━━━━━ Excerpted records ━━━━━

theorem noticeDone (m : Mach) (n : Nat) : π (m.noticeDone n) = π m := by
  unfold Mach.noticeDone
  dsimp only
  split
  · exact (h.twin _ _).trans (h.mod (fun _ => rfl) rfl)
  · exact h.niu _ _ _ (fun _ => rfl)

theorem pushRec (m : Mach) (ty ep : Nat) (f seq : BitVec 16) (k : Nat) : π (m.pushRec ty ep f seq k).2 = π m := by
  unfold Mach.pushRec
  dsimp only
  exact h.twin m _

theorem answerTt (m : Mach) (n : Nat) (t : TT) (st : Nat) (inl : BitVec 128) (data : List FlitBits) : π (m.answerTt n t st inl data) = π m := by
  have hend : π (m.modNiu n (fun x => x.endAll t.gens)) = π m := h.niu _ _ _ (fun x => x.face_endAll _)
  unfold Mach.answerTt
  dsimp only
  generalize m.modNiu n (fun x => x.endAll t.gens) = z at hend ⊢
  split
  · split
    · exact (h.noticeDone _ _).trans hend
    · exact hend
  · exact (h.putRsp _ _ _ _ _).trans hend
  · exact (h.ctxStep _ _ _ _).trans (h.mod (fun _ => rfl) hend)
  · split
    · exact (h.putRsp _ _ _ _ _).trans hend
    split
    · split
      · split
        · exact (h.putRsp _ _ _ _ _).trans ((h.pushRec _ _ _ _ _ _).trans (h.mod (fun _ => rfl) hend))
        · exact (h.putRsp _ _ _ _ _).trans (h.mod (fun _ => rfl) hend)
      · exact (h.putRsp _ _ _ _ _).trans hend
    · exact (h.putRsp _ _ _ _ _).trans hend

theorem answerGone (n k : Nat) (m : Mach) : π (m.answerGone n k) = π m := by
  induction k generalizing m with
  | zero => rfl
  | succ k ih =>
    unfold Mach.answerGone
    dsimp only
    split
    · rfl
    split
    · rfl
    split
    · rfl
    · exact (ih _).trans ((h.answerTt _ _ _ _ _ _).trans (h.mod (fun _ => rfl) rfl))
end AnswerFrame

/-- A part of one NIU that the answers do not change. -/
theorem AnswerFrame.ofNiu {β : Type} (k : Nat) (g : Niu → β) (hg : ∀ x y : Niu, x.face = y.face → g x = g y) : AnswerFrame (fun m => g (m.niu k)) where
  niu m n f hf := by
    by_cases hk : k = n
    · subst hk
      exact (congrArg g (m.niu_modNiu k f)).trans (hg _ _ (hf _))
    · exact congrArg g (m.niu_modNiu_ne f hk)
  twin _ _ := rfl

/-! ## Barriers (R74, R143, R144) -/

/-- A barrier beat of the owner `o`. -/
def Mach.barrierGiven (m : Mach) (n : Nat) (kind : BarKind) (o : Nat) : Mach :=
  if !(m.offer n).portOpen n then (m.offer n).refuseBeat n
  else if (m.niu n).unit.isSome then (m.offer n).proto n true
  else match (m.niu n).opens.find? (fun u => u.sub == o) with
    | some u => ((m.offer n).modNiu n (fun x => { x with unit := some u })).proto n true
    | none =>
      if 8 ≤ (m.niu n).bars.length then (m.offer n).refuseBeat n
      else ((m.offer n).modNiu n (fun x =>
        { x with bars := x.bars ++ [⟨kind, o, x.accNext⟩], accNext := x.accNext + 1, beatEnd := true })).takeBeat n ⟨.barrier kind, 0, false, o, 0⟩

def Mach.barrierBeat (m : Mach) (n : Nat) (kind : BarKind) (sub : Nat) : Mach :=
  match (m.niu n).owner with
  | none => m
  | some o => if (m.niu n).spEn ∧ o ≠ sub then m else m.barrierGiven n kind o

def Mach.barrierDone (m : Mach) (n : Nat) : Mach :=
  match (m.niu n).bars with
  | [] => m
  | b :: rest =>
    if (m.niu n).barHolds b then m.modNiu n (fun x =>
      if x.runs then { x with bars := rest, pulses := x.pulses + 1, barSub := if x.spEn then b.sub else 0 } else { x with bars := rest })
    else m

def Mach.abortAt (m : Mach) (n : Nat) (level : Bool) : Mach :=
  (if level && !(m.niu n).abort then m.discardUnit n else m).modNiu n (fun x => { x with abort := level })

def Mach.resetEnds (m : Mach) (n : Nat) (inc : BitVec 8) : Mach :=
  if (m.niu n).rstN then m
  else if (m.niu n).ratio == 3 || !m.domLive (epTile n) then m.modNiu n (fun x => { x with rstN := true, incPin := inc })
  else m.modNiu n (fun x =>
    { x with rstN := true, inc := inc, incPin := inc, hold := true, relHold := true, bars := x.bars.filter (fun b => !x.barHolds b) })

def Mach.incChanged (m : Mach) (n : Nat) (inc : BitVec 8) : Mach :=
  let m1 := m.modNiu n (fun x => { x with incPin := inc })
  if (m.niu n).rstN && (m.niu n).incPin != inc && m.domLive (epTile n) then m1.orReg (aPort n 0x18) (2 ^ 8) else m1

def Mach.holdEnds (m : Mach) (n : Nat) : Mach := if m.clk.fstop then m else m.modNiu n (fun x => { x with hold := false })

/-- A port enters reset, or stays in it. -/
def Mach.resetBegins (m : Mach) (n : Nat) : Mach := if (m.niu n).rstN then m.portReset n else m

section
variable {s : State} (hs : s.m.test.scan = false) (ep : Ep)
include hs

theorem exec_barrierBeat (kind : BarKind) (sub : Sub) : exec (.barrierBeat ep kind sub) s = .next { s with m := s.m.barrierBeat ep.val kind sub.val } := by
  change execBarrierBeat ep kind sub s = _
  rw [execBarrierBeat, State.on_eq hs]
  rfl

theorem exec_barrierComplete : exec (.barrierComplete ep) s = .next { s with m := s.m.barrierDone ep.val } := by
  change execBarrierComplete ep s = _
  rw [execBarrierComplete, State.on_eq hs]
  rfl

theorem exec_epAbort (level : Bool) : exec (.epAbort ep level) s = .next { s with m := s.m.abortAt ep.val level } := by
  change execEpAbort ep level s = _
  rw [execEpAbort, State.on_eq hs]
  rfl

theorem exec_epRstAssert : exec (.epRstAssert ep) s = .next { s with m := s.m.resetBegins ep.val } := by
  change execEpRstAssert ep s = _
  rw [execEpRstAssert, State.on_eq hs]
  rfl

theorem exec_epRstRelease (inc : BitVec 8) : exec (.epRstRelease ep inc) s = .next { s with m := s.m.resetEnds ep.val inc } := by
  change execEpRstRelease ep inc s = _
  rw [execEpRstRelease, State.on_eq hs]
  rfl

theorem exec_epIncChange (inc : BitVec 8) : exec (.epIncChange ep inc) s = .next { s with m := s.m.incChanged ep.val inc } := by
  change execEpIncChange ep inc s = _
  rw [execEpIncChange, State.on_eq hs]
  rfl

theorem exec_epStopHoldEnd : exec (.epStopHoldEnd ep) s = .next { s with m := s.m.holdEnds ep.val } := by
  change execEpStopHoldEnd ep s = _
  rw [execEpStopHoldEnd, State.on_eq hs]
  rfl
end

/-! ## Barrier beats -/

section
variable {m : Mach} {n o sub : Nat} {kind : BarKind}

theorem Mach.barrierBeat_given (hown : (m.niu n).owner = some o) (hsub : (m.niu n).spEn = true → o = sub) :
    m.barrierBeat n kind sub = m.barrierGiven n kind o := by
  unfold Mach.barrierBeat
  rw [hown]
  exact if_neg (fun h => h.2 (hsub h.1))

theorem Mach.barrierGiven_unit (hopen : m.portOpen n = true) {u : PUnit} (hu : (m.niu n).unit = some u) :
    m.barrierGiven n kind o = (m.offer n).proto n true := by
  unfold Mach.barrierGiven
  rw [Mach.portOpen_offer, hopen, hu]
  rfl

variable (hu : (m.niu n).unit = none) (hop : ∀ v ∈ (m.niu n).opens, v.sub ≠ o)
include hu hop

theorem Mach.barrierGiven_refused (hn : n < 512) (h : 8 ≤ (m.niu n).bars.length ∨ m.portOpen n = false) :
    (m.barrierGiven n kind o).Like (m.offer n) := by
  have hfind : (m.niu n).opens.find? (fun u => u.sub == o) = none := List.find?_eq_none.2 (fun v hv h => hop v hv (beq_iff_eq.1 h))
  unfold Mach.barrierGiven
  rw [Mach.portOpen_offer, hu, hfind]
  dsimp only
  split
  · exact Mach.refuseBeat_like _ hn
  · next hopen =>
    have h8 : 8 ≤ (m.niu n).bars.length := h.resolve_right (fun h' => hopen (by rw [h']; rfl))
    rw [if_neg (by decide), if_pos h8]
    exact Mach.refuseBeat_like _ hn

theorem Mach.barrierGiven_taken (hopen : m.portOpen n = true) (h8 : (m.niu n).bars.length < 8) : (m.barrierGiven n kind o).Like
    (m.modNiu n (fun x => { x with
      bars := x.bars ++ [⟨kind, o, x.accNext⟩], accNext := x.accNext + 1, burst := x.burst + 1, beatAt := some m.clk.cyc, beatEnd := true,
      ingress := x.ingress ++ [⟨.barrier kind, 0, false, o, 0⟩] })) := by
  have hfind : (m.niu n).opens.find? (fun u => u.sub == o) = none := List.find?_eq_none.2 (fun v hv h => hop v hv (beq_iff_eq.1 h))
  unfold Mach.barrierGiven
  rw [Mach.portOpen_offer, hopen, hu, hfind, if_neg (by decide), if_neg (by decide)]
  dsimp only
  rw [if_neg (Nat.not_le.2 h8)]
  exact ((Mach.Like.refl (m.offer n)).thenNiu _).thenNiu _
end

/-! ## Port reset (R79, R80) -/

/-- A part of one port that neither its messages nor what serves its requests changes, after a request has been abandoned. -/
theorem Mach.abandon_keeps {β : Type} (g : Niu → β) (hg : ∀ x y : Niu, x.outer = y.outer → g x = g y) (hd : ∀ uid x, g (Niu.dropUid uid x) = g x)
    (m : Mach) (n uid : Nat) : g ((m.abandon n uid).niu n) = g (m.niu n) :=
  (FlowFrame.ofNiu n g hg).abandon_keeps (fun m => by rw [Mach.niu_modNiu, hd]) m

theorem Mach.discardUnit_keeps {β : Type} (g : Niu → β) (hg : ∀ x y : Niu, x.outer = y.outer → g x = g y) (hd : ∀ uid x, g (Niu.dropUid uid x) = g x)
    (hu : ∀ x, g { x with unit := none } = g x) (m : Mach) (n : Nat) : g ((m.discardUnit n).niu n) = g (m.niu n) := by
  unfold Mach.discardUnit
  split
  · rfl
  · rw [Mach.niu_addFld, Mach.niu_modNiu, hu]
    exact Mach.abandon_keeps g hg hd m n _

theorem Mach.opens_abandon (m : Mach) (n uid : Nat) : ((m.abandon n uid).niu n).opens = (m.niu n).opens.filter (fun u => u.uid ≠ uid) := by
  have hframe := FlowFrame.ofNiu n Niu.opens (fun _ _ h => congrArg Niu.opens h :)
  refine (hframe.abandon m n uid).trans ?_
  rw [Mach.niu_modNiu]
  exact congrArg (List.filter _) (hframe.dropInj m n _)

/-- Once the messages of a list that holds all that are open have been abandoned, none is open. -/
theorem Mach.opens_foldl_abandon {n : Nat} (l : List PUnit) {m : Mach} (h : ∀ u ∈ (m.niu n).opens, ∃ v ∈ l, v.uid = u.uid) :
    ((l.foldl (fun m u => m.abandon n u.uid) m).niu n).opens = [] := by
  induction l generalizing m with
  | nil => exact List.eq_nil_iff_forall_not_mem.2 (fun u hu => by obtain ⟨v, hv, -⟩ := h u hu; exact List.not_mem_nil hv)
  | cons a l ih =>
    rw [List.foldl_cons]
    refine ih (fun u hu => ?_)
    rw [Mach.opens_abandon, List.mem_filter] at hu
    obtain ⟨v, hv, he⟩ := h u hu.1
    rcases List.mem_cons.1 hv with rfl | hv
    · exact absurd he.symm (of_decide_eq_true hu.2)
    · exact ⟨v, hv, he⟩

/-- What is left of a port `x` whose units, messages and responses are gone. -/
structure Niu.CutOf (y x : Niu) : Prop where
  unit   : y.unit = none
  opens  : y.opens = []
  rspOut : y.rspOut = none
  rspq   : y.rspq = []
  bars   : y.bars = x.bars
  inc    : y.inc = x.inc

/-- What answers is held, and the ports of a machine whose requests and responses go. -/
theorem Mach.reset_cut (m : Mach) (n : Nat) : ((((m.discardUnit n).abandonOpens n).dropResponses n).niu n).CutOf (m.niu n) := by
  have hab {β : Type} (g : Niu → β) (hg : ∀ x y : Niu, x.outer = y.outer → g x = g y) (hd : ∀ uid x, g (Niu.dropUid uid x) = g x) :
      g (((m.discardUnit n).abandonOpens n).niu n) = g ((m.discardUnit n).niu n) :=
    foldl_keeps (fun m : Mach => g (m.niu n)) _ _ _ (fun m u => Mach.abandon_keeps g hg hd m n u.uid)
  have hrsp {β : Type} (g : Niu → β) (hg : ∀ x k, g (Niu.freeTrk x k) = g x)
    (ht : ∀ x v, g (Niu.takeEj x v) = g x) (hr : ∀ x, g { x with rspOut := none, rspq := [] } = g x)
      (m : Mach) : g ((m.dropResponses n).niu n) = g (m.niu n) := by
    unfold Mach.dropResponses
    dsimp only
    rw [Mach.niu_modNiu, hr]
    refine foldl_keeps (fun m : Mach => g (m.niu n)) _ _ _ (fun m r => ?_)
    rw [Mach.niu_modNiu, ht, hg]
  have hto (x : Niu) (v : Option Nat) : (x.takeEj v).unit = x.unit ∧ (x.takeEj v).opens = x.opens ∧ (x.takeEj v).bars = x.bars ∧ (x.takeEj v).inc = x.inc := by
    cases v <;> exact ⟨rfl, rfl, rfl, rfl⟩
  have hdrop (m : Mach) : ((m.dropResponses n).niu n).rspOut = none ∧ ((m.dropResponses n).niu n).rspq = [] := by
    unfold Mach.dropResponses
    dsimp only
    rw [Mach.niu_modNiu]
    exact ⟨rfl, rfl⟩
  refine ⟨?_, ?_, (hdrop _).1, (hdrop _).2, ?_, ?_⟩
  · rw [hrsp Niu.unit (fun _ _ => rfl) (fun x v => (hto x v).1) (fun _ => rfl), hab Niu.unit (fun _ _ h => congrArg Niu.unit h :) (fun _ _ => rfl),
      Mach.unit_discardUnit, if_pos rfl]
  · rw [hrsp Niu.opens (fun _ _ => rfl) (fun x v => (hto x v).2.1) (fun _ => rfl)]
    exact Mach.opens_foldl_abandon _ (fun u hu => ⟨u, hu, rfl⟩)
  · rw [hrsp Niu.bars (fun _ _ => rfl) (fun x v => (hto x v).2.2.1) (fun _ => rfl), hab Niu.bars (fun _ _ h => congrArg Niu.bars h :) (fun _ _ => rfl),
      Mach.discardUnit_keeps Niu.bars (fun _ _ h => congrArg Niu.bars h :) (fun _ _ => rfl) (fun _ => rfl)]
  · rw [hrsp Niu.inc (fun _ _ => rfl) (fun x v => (hto x v).2.2.2) (fun _ => rfl), hab Niu.inc (fun _ _ h => congrArg Niu.inc h :) (fun _ _ => rfl),
      Mach.discardUnit_keeps Niu.inc (fun _ _ h => congrArg Niu.inc h :) (fun _ _ => rfl) (fun _ => rfl)]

━━━━━

## Problem statement
From the records above, print exactly the lines that run from the line with "b :: rest =>" to the line with "stays in it. -/", inclusive.

## Answer
  | b :: rest =>
    if (m.niu n).barHolds b then m.modNiu n (fun x =>
      if x.runs then { x with bars := rest, pulses := x.pulses + 1, barSub := if x.spEn then b.sub else 0 } else { x with bars := rest })
    else m

def Mach.abortAt (m : Mach) (n : Nat) (level : Bool) : Mach :=
  (if level && !(m.niu n).abort then m.discardUnit n else m).modNiu n (fun x => { x with abort := level })

def Mach.resetEnds (m : Mach) (n : Nat) (inc : BitVec 8) : Mach :=
  if (m.niu n).rstN then m
  else if (m.niu n).ratio == 3 || !m.domLive (epTile n) then m.modNiu n (fun x => { x with rstN := true, incPin := inc })
  else m.modNiu n (fun x =>
    { x with rstN := true, inc := inc, incPin := inc, hold := true, relHold := true, bars := x.bars.filter (fun b => !x.barHolds b) })

def Mach.incChanged (m : Mach) (n : Nat) (inc : BitVec 8) : Mach :=
  let m1 := m.modNiu n (fun x => { x with incPin := inc })
  if (m.niu n).rstN && (m.niu n).incPin != inc && m.domLive (epTile n) then m1.orReg (aPort n 0x18) (2 ^ 8) else m1

def Mach.holdEnds (m : Mach) (n : Nat) : Mach := if m.clk.fstop then m else m.modNiu n (fun x => { x with hold := false })

/-- A port enters reset, or stays in it. -/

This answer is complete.